The causal engine runs event-specific heuristics when investigating event-sourced alerts. Each event source has specialized analysis patterns:

  • Process baseline LOTL — Confidence 0.9 for living-off-the-land binary detection
  • Exfiltration + network spike — Confidence 0.85 when exfiltration alert correlates with network anomalies
  • AD brute force — Confidence 0.85 for account lockout events
  • Vulnerability — Confidence 0.7 for new critical CVE detection
  • SNMP device unreachable — Confidence 0.7-0.8 depending on device type

Cascading runbook detection

When a remediation runbook triggers another alert which triggers another runbook, a cascading loop can occur. The remediation engine includes a circuit breaker that detects and stops cascading runbook chains.

  • The engine tracks the depth of remediation chains per incident.
  • If the chain depth exceeds the configured threshold, the circuit breaker trips and prevents further automated remediation.
  • A notification is sent when the circuit breaker activates, requiring manual intervention to resolve the underlying issue.

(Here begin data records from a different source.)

@[simp] theorem Device.takenAnswer_keeps (s : Device) (n : NodeNo) (b : Node) (t : Transaction) (a : Answer) :
    (s.takenAnswer n b t a).time = s.time ∧ (s.takenAnswer n b t a).half = s.half ∧
    (s.takenAnswer n b t a).strap = s.strap ∧ (s.takenAnswer n b t a).port = s.port ∧
    (s.takenAnswer n b t a).jobs = s.jobs ∧ (s.takenAnswer n b t a).requests = s.requests ∧
    (s.takenAnswer n b t a).charter = s.charter ∧ (s.takenAnswer n b t a).reports.usable = s.reports.usable ∧
    (s.takenAnswer n b t a).reports.producer = s.reports.producer ∧
    (s.takenAnswer n b t a).reports.consumer = s.reports.consumer ∧
    (s.takenAnswer n b t a).reports.producerInMemory = s.reports.producerInMemory ∧
    (s.takenAnswer n b t a).reports.interrupt = s.reports.interrupt ∧ (s.takenAnswer n b t a).stills = s.stills ∧
    (s.takenAnswer n b t a).bus.tail = s.bus.tail ∧ (s.takenAnswer n b t a).bus.lastStart = s.bus.lastStart ∧
    (s.takenAnswer n b t a).bus.idleScan = s.bus.idleScan ∧
    (s.takenAnswer n b t a).bus.startHeld = s.bus.startHeld ∧ (s.takenAnswer n b t a).slotNode = s.slotNode ∧
    (s.takenAnswer n b t a).shutdown.shipLoop = s.shutdown.shipLoop ∧
    (s.takenAnswer n b t a).shutdown.tankAlarm = s.shutdown.tankAlarm := by
  unfold Device.takenAnswer; (try dsimp only); (repeat' split) <;> simp

@[simp] theorem Device.busyAnswer_keeps (s : Device) (n : NodeNo) (b : Node) (t : Transaction) :
    (s.busyAnswer n b t).time = s.time ∧ (s.busyAnswer n b t).half = s.half ∧
    (s.busyAnswer n b t).strap = s.strap ∧ (s.busyAnswer n b t).port = s.port ∧
    (s.busyAnswer n b t).jobs = s.jobs ∧ (s.busyAnswer n b t).requests = s.requests ∧
    (s.busyAnswer n b t).charter = s.charter ∧ (s.busyAnswer n b t).reports.usable = s.reports.usable ∧
    (s.busyAnswer n b t).reports.producer = s.reports.producer ∧
    (s.busyAnswer n b t).reports.consumer = s.reports.consumer ∧
    (s.busyAnswer n b t).reports.producerInMemory = s.reports.producerInMemory ∧
    (s.busyAnswer n b t).reports.interrupt = s.reports.interrupt ∧ (s.busyAnswer n b t).stills = s.stills ∧
    (s.busyAnswer n b t).bus.tail = s.bus.tail ∧ (s.busyAnswer n b t).bus.lastStart = s.bus.lastStart ∧
    (s.busyAnswer n b t).bus.idleScan = s.bus.idleScan ∧ (s.busyAnswer n b t).bus.startHeld = s.bus.startHeld ∧
    (s.busyAnswer n b t).slotNode = s.slotNode ∧ (s.busyAnswer n b t).shutdown.shipLoop = s.shutdown.shipLoop ∧
    (s.busyAnswer n b t).shutdown.tankAlarm = s.shutdown.tankAlarm := by
  unfold Device.busyAnswer; (try dsimp only); (repeat' split) <;> simp

@[simp] theorem Device.slotError_keeps (s : Device) (n : NodeNo) (t : Transaction) :
    (s.slotError n t).time = s.time ∧ (s.slotError n t).half = s.half ∧ (s.slotError n t).strap = s.strap ∧
    (s.slotError n t).port = s.port ∧ (s.slotError n t).jobs = s.jobs ∧ (s.slotError n t).requests = s.requests ∧
    (s.slotError n t).charter = s.charter ∧ (s.slotError n t).reports.usable = s.reports.usable ∧
    (s.slotError n t).reports.producer = s.reports.producer ∧
    (s.slotError n t).reports.consumer = s.reports.consumer ∧
    (s.slotError n t).reports.producerInMemory = s.reports.producerInMemory ∧
    (s.slotError n t).reports.interrupt = s.reports.interrupt ∧ (s.slotError n t).stills = s.stills ∧
    (s.slotError n t).bus.tail = s.bus.tail ∧ (s.slotError n t).bus.lastStart = s.bus.lastStart ∧
    (s.slotError n t).bus.idleScan = s.bus.idleScan ∧ (s.slotError n t).bus.startHeld = s.bus.startHeld ∧
    (s.slotError n t).slotNode = s.slotNode ∧ (s.slotError n t).shutdown.shipLoop = s.shutdown.shipLoop ∧
    (s.slotError n t).shutdown.tankAlarm = s.shutdown.tankAlarm := by
  unfold Device.slotError; (try dsimp only); (repeat' split) <;> simp

@[simp] theorem Device.sendAnswer_keeps (s : Device) (n : NodeNo) (b : Node) (t : Transaction) (a : Answer) :
    (s.sendAnswer n b t a).time = s.time ∧ (s.sendAnswer n b t a).half = s.half ∧
    (s.sendAnswer n b t a).strap = s.strap ∧ (s.sendAnswer n b t a).port = s.port ∧
    (s.sendAnswer n b t a).jobs = s.jobs ∧ (s.sendAnswer n b t a).requests = s.requests ∧
    (s.sendAnswer n b t a).charter = s.charter ∧ (s.sendAnswer n b t a).reports.usable = s.reports.usable ∧
    (s.sendAnswer n b t a).reports.producer = s.reports.producer ∧
    (s.sendAnswer n b t a).reports.consumer = s.reports.consumer ∧
    (s.sendAnswer n b t a).reports.producerInMemory = s.reports.producerInMemory ∧
    (s.sendAnswer n b t a).reports.interrupt = s.reports.interrupt ∧ (s.sendAnswer n b t a).stills = s.stills ∧
    (s.sendAnswer n b t a).bus.tail = s.bus.tail ∧ (s.sendAnswer n b t a).bus.lastStart = s.bus.lastStart ∧
    (s.sendAnswer n b t a).bus.idleScan = s.bus.idleScan ∧ (s.sendAnswer n b t a).bus.startHeld = s.bus.startHeld ∧
    (s.sendAnswer n b t a).slotNode = s.slotNode ∧ (s.sendAnswer n b t a).shutdown.shipLoop = s.shutdown.shipLoop ∧
    (s.sendAnswer n b t a).shutdown.tankAlarm = s.shutdown.tankAlarm := by
  unfold Device.sendAnswer; (try dsimp only); (repeat' split) <;> simp

@[simp] theorem Device.probeAnswer_keeps (s : Device) (n : NodeNo) (b : Node) (t : Transaction) (a : Answer) :
    (s.probeAnswer n b t a).time = s.time ∧ (s.probeAnswer n b t a).half = s.half ∧
    (s.probeAnswer n b t a).strap = s.strap ∧ (s.probeAnswer n b t a).port = s.port ∧
    (s.probeAnswer n b t a).jobs = s.jobs ∧ (s.probeAnswer n b t a).requests = s.requests ∧
    (s.probeAnswer n b t a).charter = s.charter ∧ (s.probeAnswer n b t a).reports.usable = s.reports.usable ∧
    (s.probeAnswer n b t a).reports.producer = s.reports.producer ∧
    (s.probeAnswer n b t a).reports.consumer = s.reports.consumer ∧
    (s.probeAnswer n b t a).reports.producerInMemory = s.reports.producerInMemory ∧
    (s.probeAnswer n b t a).reports.interrupt = s.reports.interrupt ∧ (s.probeAnswer n b t a).stills = s.stills ∧
    (s.probeAnswer n b t a).bus.tail = s.bus.tail ∧ (s.probeAnswer n b t a).bus.lastStart = s.bus.lastStart ∧
    (s.probeAnswer n b t a).bus.idleScan = s.bus.idleScan ∧
    (s.probeAnswer n b t a).bus.startHeld = s.bus.startHeld ∧ (s.probeAnswer n b t a).slotNode = s.slotNode ∧
    (s.probeAnswer n b t a).shutdown.shipLoop = s.shutdown.shipLoop ∧
    (s.probeAnswer n b t a).shutdown.tankAlarm = s.shutdown.tankAlarm := by
  unfold Device.probeAnswer; (try dsimp only); (repeat' split) <;> simp

@[simp] theorem Device.transactionResult_keeps (s : Device) (n : NodeNo) (b : Node) (t : Transaction) (o : SlotOutcome) :
    (s.transactionResult n b t o).time = s.time ∧ (s.transactionResult n b t o).half = s.half ∧
    (s.transactionResult n b t o).strap = s.strap ∧ (s.transactionResult n b t o).port = s.port ∧
    (s.transactionResult n b t o).jobs = s.jobs ∧ (s.transactionResult n b t o).requests = s.requests ∧
    (s.transactionResult n b t o).charter = s.charter ∧
    (s.transactionResult n b t o).reports.usable = s.reports.usable ∧
    (s.transactionResult n b t o).reports.producer = s.reports.producer ∧
    (s.transactionResult n b t o).reports.consumer = s.reports.consumer ∧
    (s.transactionResult n b t o).reports.producerInMemory = s.reports.producerInMemory ∧
    (s.transactionResult n b t o).reports.interrupt = s.reports.interrupt ∧
    (s.transactionResult n b t o).stills = s.stills ∧ (s.transactionResult n b t o).bus.tail = s.bus.tail ∧
    (s.transactionResult n b t o).bus.lastStart = s.bus.lastStart ∧
    (s.transactionResult n b t o).bus.idleScan = s.bus.idleScan ∧
    (s.transactionResult n b t o).bus.startHeld = s.bus.startHeld ∧
    (s.transactionResult n b t o).slotNode = s.slotNode ∧
    (s.transactionResult n b t o).shutdown.shipLoop = s.shutdown.shipLoop ∧
    (s.transactionResult n b t o).shutdown.tankAlarm = s.shutdown.tankAlarm := by
  unfold Device.transactionResult; (try dsimp only); (repeat' split) <;> simp

@[simp] theorem Device.takeTransaction_keeps (s : Device) (n : NodeNo) (b : Node) (o : SlotOutcome) :
    (s.takeTransaction n b o).time = s.time ∧ (s.takeTransaction n b o).half = s.half ∧
    (s.takeTransaction n b o).strap = s.strap ∧ (s.takeTransaction n b o).port = s.port ∧
    (s.takeTransaction n b o).jobs = s.jobs ∧ (s.takeTransaction n b o).requests = s.requests ∧
    (s.takeTransaction n b o).charter = s.charter ∧ (s.takeTransaction n b o).reports.usable = s.reports.usable ∧
    (s.takeTransaction n b o).reports.producer = s.reports.producer ∧
    (s.takeTransaction n b o).reports.consumer = s.reports.consumer ∧
    (s.takeTransaction n b o).reports.producerInMemory = s.reports.producerInMemory ∧
    (s.takeTransaction n b o).reports.interrupt = s.reports.interrupt ∧
    (s.takeTransaction n b o).stills = s.stills ∧ (s.takeTransaction n b o).bus.tail = s.bus.tail ∧
    (s.takeTransaction n b o).bus.lastStart = s.bus.lastStart ∧
    (s.takeTransaction n b o).bus.idleScan = s.bus.idleScan ∧
    (s.takeTransaction n b o).bus.startHeld = s.bus.startHeld ∧ (s.takeTransaction n b o).slotNode = s.slotNode ∧
    (s.takeTransaction n b o).shutdown.shipLoop = s.shutdown.shipLoop ∧
    (s.takeTransaction n b o).shutdown.tankAlarm = s.shutdown.tankAlarm := by
  unfold Device.takeTransaction; (try dsimp only); (repeat' split) <;> simp

@[simp] theorem Device.takeRemote_keeps (s : Device) (b : Node) (o : SlotOutcome) :
    (s.takeRemote b o).time = s.time ∧ (s.takeRemote b o).half = s.half ∧ (s.takeRemote b o).strap = s.strap ∧
    (s.takeRemote b o).port = s.port ∧ (s.takeRemote b o).jobs = s.jobs ∧
    (s.takeRemote b o).requests = s.requests ∧ (s.takeRemote b o).tanks = s.tanks ∧
    (s.takeRemote b o).shutdown = s.shutdown ∧ (s.takeRemote b o).charter = s.charter ∧
    (s.takeRemote b o).reports.usable = s.reports.usable ∧
    (s.takeRemote b o).reports.producer = s.reports.producer ∧
    (s.takeRemote b o).reports.consumer = s.reports.consumer ∧
    (s.takeRemote b o).reports.producerInMemory = s.reports.producerInMemory ∧
    (s.takeRemote b o).reports.interrupt = s.reports.interrupt ∧ (s.takeRemote b o).stills = s.stills ∧
    (s.takeRemote b o).valves = s.valves ∧ (s.takeRemote b o).bus.mode = s.bus.mode ∧
    (s.takeRemote b o).bus.tail = s.bus.tail ∧ (s.takeRemote b o).bus.lastStart = s.bus.lastStart ∧
    (s.takeRemote b o).bus.idleScan = s.bus.idleScan ∧ (s.takeRemote b o).bus.startHeld = s.bus.startHeld ∧
    (s.takeRemote b o).slotNode = s.slotNode := by
  unfold Device.takeRemote; (try dsimp only); (repeat' split) <;> simp

@[simp] theorem Device.handReading_keeps (s : Device) (n : NodeNo) (o : SlotOutcome) :
    (s.handReading n o).time = s.time ∧ (s.handReading n o).half = s.half ∧ (s.handReading n o).strap = s.strap ∧
    (s.handReading n o).port = s.port ∧ (s.handReading n o).jobs = s.jobs ∧
    (s.handReading n o).requests = s.requests ∧ (s.handReading n o).charter = s.charter ∧
    (s.handReading n o).reports.usable = s.reports.usable ∧
    (s.handReading n o).reports.producer = s.reports.producer ∧
    (s.handReading n o).reports.consumer = s.reports.consumer ∧
    (s.handReading n o).reports.producerInMemory = s.reports.producerInMemory ∧
    (s.handReading n o).reports.interrupt = s.reports.interrupt ∧ (s.handReading n o).stills = s.stills ∧
    (s.handReading n o).valves = s.valves ∧ (s.handReading n o).bus.tail = s.bus.tail ∧
    (s.handReading n o).bus.lastStart = s.bus.lastStart ∧ (s.handReading n o).bus.idleScan = s.bus.idleScan ∧
    (s.handReading n o).bus.startHeld = s.bus.startHeld ∧ (s.handReading n o).slotNode = s.slotNode ∧
    (s.handReading n o).shutdown.shipLoop = s.shutdown.shipLoop ∧
    (s.handReading n o).shutdown.tankAlarm = s.shutdown.tankAlarm ∧
    (s.handReading n o).shutdown.valveAlarm = s.shutdown.valveAlarm := by
  unfold Device.handReading; (try dsimp only); (repeat' split) <;> simp

@[simp] theorem Device.evaluateSlot_keeps (s : Device) (n : NodeNo) (o : SlotOutcome) :
    (s.evaluateSlot n o).time = s.time ∧ (s.evaluateSlot n o).half = s.half ∧
    (s.evaluateSlot n o).strap = s.strap ∧ (s.evaluateSlot n o).port = s.port ∧
    (s.evaluateSlot n o).jobs = s.jobs ∧ (s.evaluateSlot n o).requests = s.requests ∧
    (s.evaluateSlot n o).charter = s.charter ∧ (s.evaluateSlot n o).reports.usable = s.reports.usable ∧
    (s.evaluateSlot n o).reports.producer = s.reports.producer ∧
    (s.evaluateSlot n o).reports.consumer = s.reports.consumer ∧
    (s.evaluateSlot n o).reports.producerInMemory = s.reports.producerInMemory ∧
    (s.evaluateSlot n o).reports.interrupt = s.reports.interrupt ∧ (s.evaluateSlot n o).bus.tail = s.bus.tail ∧
    (s.evaluateSlot n o).bus.lastStart = s.bus.lastStart ∧ (s.evaluateSlot n o).bus.idleScan = s.bus.idleScan ∧
    (s.evaluateSlot n o).bus.startHeld = s.bus.startHeld ∧ (s.evaluateSlot n o).slotNode = s.slotNode ∧
    (s.evaluateSlot n o).shutdown.shipLoop = s.shutdown.shipLoop ∧
    (s.evaluateSlot n o).shutdown.tankAlarm = s.shutdown.tankAlarm := by
  unfold Device.evaluateSlot; (try dsimp only); (repeat' split) <;> simp

/-! ## Frames and the bus mode (R104, R105, R114 to R117) -/

@[simp] theorem Device.beginSlot_keeps (s : Device) (n : NodeNo) :
    (s.beginSlot n).time = s.time ∧ (s.beginSlot n).half = s.half ∧ (s.beginSlot n).strap = s.strap ∧
    (s.beginSlot n).port = s.port ∧ (s.beginSlot n).jobs = s.jobs ∧ (s.beginSlot n).marks = s.marks ∧
    (s.beginSlot n).requests = s.requests ∧ (s.beginSlot n).reports = s.reports ∧ (s.beginSlot n).lines = s.lines ∧
    (s.beginSlot n).memory = s.memory ∧ (s.beginSlot n).governors = s.governors ∧ (s.beginSlot n).hoses = s.hoses ∧
    (s.beginSlot n).tanks = s.tanks ∧ (s.beginSlot n).topOffs = s.topOffs ∧ (s.beginSlot n).shutdown = s.shutdown ∧
    (s.beginSlot n).nodes = s.nodes ∧ (s.beginSlot n).targets = s.targets ∧ (s.beginSlot n).link = s.link ∧
    (s.beginSlot n).charter = s.charter ∧ (s.beginSlot n).stills = s.stills ∧ (s.beginSlot n).valves = s.valves ∧
    (s.beginSlot n).bus.mode = s.bus.mode ∧ (s.beginSlot n).bus.tail = s.bus.tail ∧
    (s.beginSlot n).bus.lastStart = s.bus.lastStart ∧ (s.beginSlot n).bus.idleScan = s.bus.idleScan ∧
    (s.beginSlot n).bus.startHeld = s.bus.startHeld := by
  exact ⟨rfl, rfl, rfl, rfl, rfl, rfl, rfl, rfl, rfl, rfl, rfl, rfl, rfl, rfl, rfl, rfl, rfl, rfl, rfl, rfl, rfl, rfl, rfl, rfl, rfl, rfl⟩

Automation pause (kill switch)

In an emergency, you can pause all automated remediation and alert-driven actions for an entire organization. This is a per-org safety mechanism that stops the remediation engine from dispatching any new remediation executions while investigation is underway.

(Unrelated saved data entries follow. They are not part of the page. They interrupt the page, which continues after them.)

@[simp] theorem Device.takeFreshness_reads (s : Device) (n : NodeNo) (o : SlotOutcome) :
    (∀ q, (s.takeFreshness n o).sequenceMemory q = s.sequenceMemory q) ∧
    (∀ q, (s.takeFreshness n o).tank q = s.tank q) :=
  ⟨fun q => Device.sequenceMemory_congr _ _ q (by simp),
    fun q => Device.tank_congr _ _ q (by simp)⟩

@[simp] theorem Device.setInFlight_reads (s : Device) (n : NodeNo) (t : Transaction) (v : ValveState) :
    (∀ q, (s.setInFlight n t v).line q = s.line q) ∧ (∀ q, (s.setInFlight n t v).governor q = s.governor q) ∧
    (∀ q, (s.setInFlight n t v).hose q = s.hose q) ∧ (∀ q, (s.setInFlight n t v).topOff q = s.topOff q) ∧
    (∀ q, (s.setInFlight n t v).sequenceMemory q = s.sequenceMemory q) ∧
    (∀ q, (s.setInFlight n t v).tank q = s.tank q) :=
  ⟨fun q => Device.line_congr _ _ q (by simp),
    fun q => Device.governor_congr _ _ q (by simp),
    fun q => Device.hose_congr _ _ q (by simp),
    fun q => Device.topOff_congr _ _ q (by simp),
    fun q => Device.sequenceMemory_congr _ _ q (by simp),
    fun q => Device.tank_congr _ _ q (by simp)⟩

@[simp] theorem Device.takeRemote_reads (s : Device) (b : Node) (o : SlotOutcome) :
    (∀ q, (s.takeRemote b o).tank q = s.tank q) :=
  fun q => Device.tank_congr _ _ q (by simp)

@[simp] theorem Device.beginSlot_reads (s : Device) (n : NodeNo) :
    (∀ q, (s.beginSlot n).line q = s.line q) ∧ (∀ q, (s.beginSlot n).governor q = s.governor q) ∧
    (∀ q, (s.beginSlot n).hose q = s.hose q) ∧ (∀ q, (s.beginSlot n).topOff q = s.topOff q) ∧
    (∀ q, (s.beginSlot n).sequenceMemory q = s.sequenceMemory q) ∧ (∀ q, (s.beginSlot n).tank q = s.tank q) ∧
    (∀ q, (s.beginSlot n).node q = s.node q) :=
  ⟨fun q => Device.line_congr _ _ q (by simp),
    fun q => Device.governor_congr _ _ q (by simp),
    fun q => Device.hose_congr _ _ q (by simp),
    fun q => Device.topOff_congr _ _ q (by simp),
    fun q => Device.sequenceMemory_congr _ _ q (by simp),
    fun q => Device.tank_congr _ _ q (by simp),
    fun q => Device.node_congr _ _ q (by simp)⟩

@[simp] theorem Device.endFrame_reads (s : Device) :
    (∀ q, (s.endFrame).line q = s.line q) ∧ (∀ q, (s.endFrame).governor q = s.governor q) ∧
    (∀ q, (s.endFrame).hose q = s.hose q) ∧ (∀ q, (s.endFrame).topOff q = s.topOff q) ∧
    (∀ q, (s.endFrame).sequenceMemory q = s.sequenceMemory q) ∧ (∀ q, (s.endFrame).tank q = s.tank q) ∧
    (∀ q, (s.endFrame).node q = s.node q) :=
  ⟨fun q => Device.line_congr _ _ q (by simp),
    fun q => Device.governor_congr _ _ q (by simp),
    fun q => Device.hose_congr _ _ q (by simp),
    fun q => Device.topOff_congr _ _ q (by simp),
    fun q => Device.sequenceMemory_congr _ _ q (by simp),
    fun q => Device.tank_congr _ _ q (by simp),
    fun q => Device.node_congr _ _ q (by simp)⟩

  1. Navigate to Settings > Automation, select the organization, and click Pause Automation. Enter an optional reason (e.g., "Investigating cascading remediation failure").
  2. All automation for the organization is immediately suspended. The pause is recorded with the user, timestamp, and reason.
  3. To resume: return to Settings > Automation and click Resume Automation.
  4. The current pause/resume status is shown on the same page.
Alerts still fire while paused. The automation pause only stops automated remediation dispatch. Alert evaluation, incident creation, and notification delivery continue normally. This is intentional -- you still need visibility into what is happening, you just want to stop automated responses from executing.

Permissions reference

Action Permission
View alerts, rules, and incidents alerts.view
Create, edit, delete alert rules alerts.manage
Acknowledge and resolve alerts alerts.manage
Bulk alert actions (up to 500) alerts.manage
View and manage runbooks alerts.manage
Approve or cancel remediation executions alerts.manage
View monitoring configuration monitoring.view
Edit monitoring configuration monitoring.configure
Pause/resume automation (kill switch) settings.manage

Troubleshooting

Symptom Cause Fix
Alert rule not firing Duration window not sustained, or host offline Verify metric values are consistently above threshold for the full duration window. Offline hosts are excluded from evaluation.
No notification on new alert Alert correlated to existing incident (noise suppression) Check the Alert Incidents page -- the alert may have been added to an existing incident instead of creating a new one.
"System-generated rules cannot be modified" Attempting to edit a system rule System rules are immutable. Create a custom rule with your desired settings instead.
Alerts auto-resolving unexpectedly Host went offline for > 4 hours The system auto-resolves alerts for hosts offline more than 4 hours. This is expected behavior.
External notifications not delivered Channel misconfigured or inactive Test the notification channel. Verify the channel is enabled and the configuration is valid.
No real-time notifications WebSocket disconnected Refresh the page. Check the browser console for WebSocket connection errors.
Remediation stuck in pending_approval Approval required is enabled on the runbook Manually approve via the Remediation Executions page, or configure the auto-approve health threshold on the runbook.
Runbook not triggering for an alert Trigger conditions don't match Verify the runbook's trigger conditions (metric type, cause pattern, severity, and heuristic rule) match the alert and its investigation result.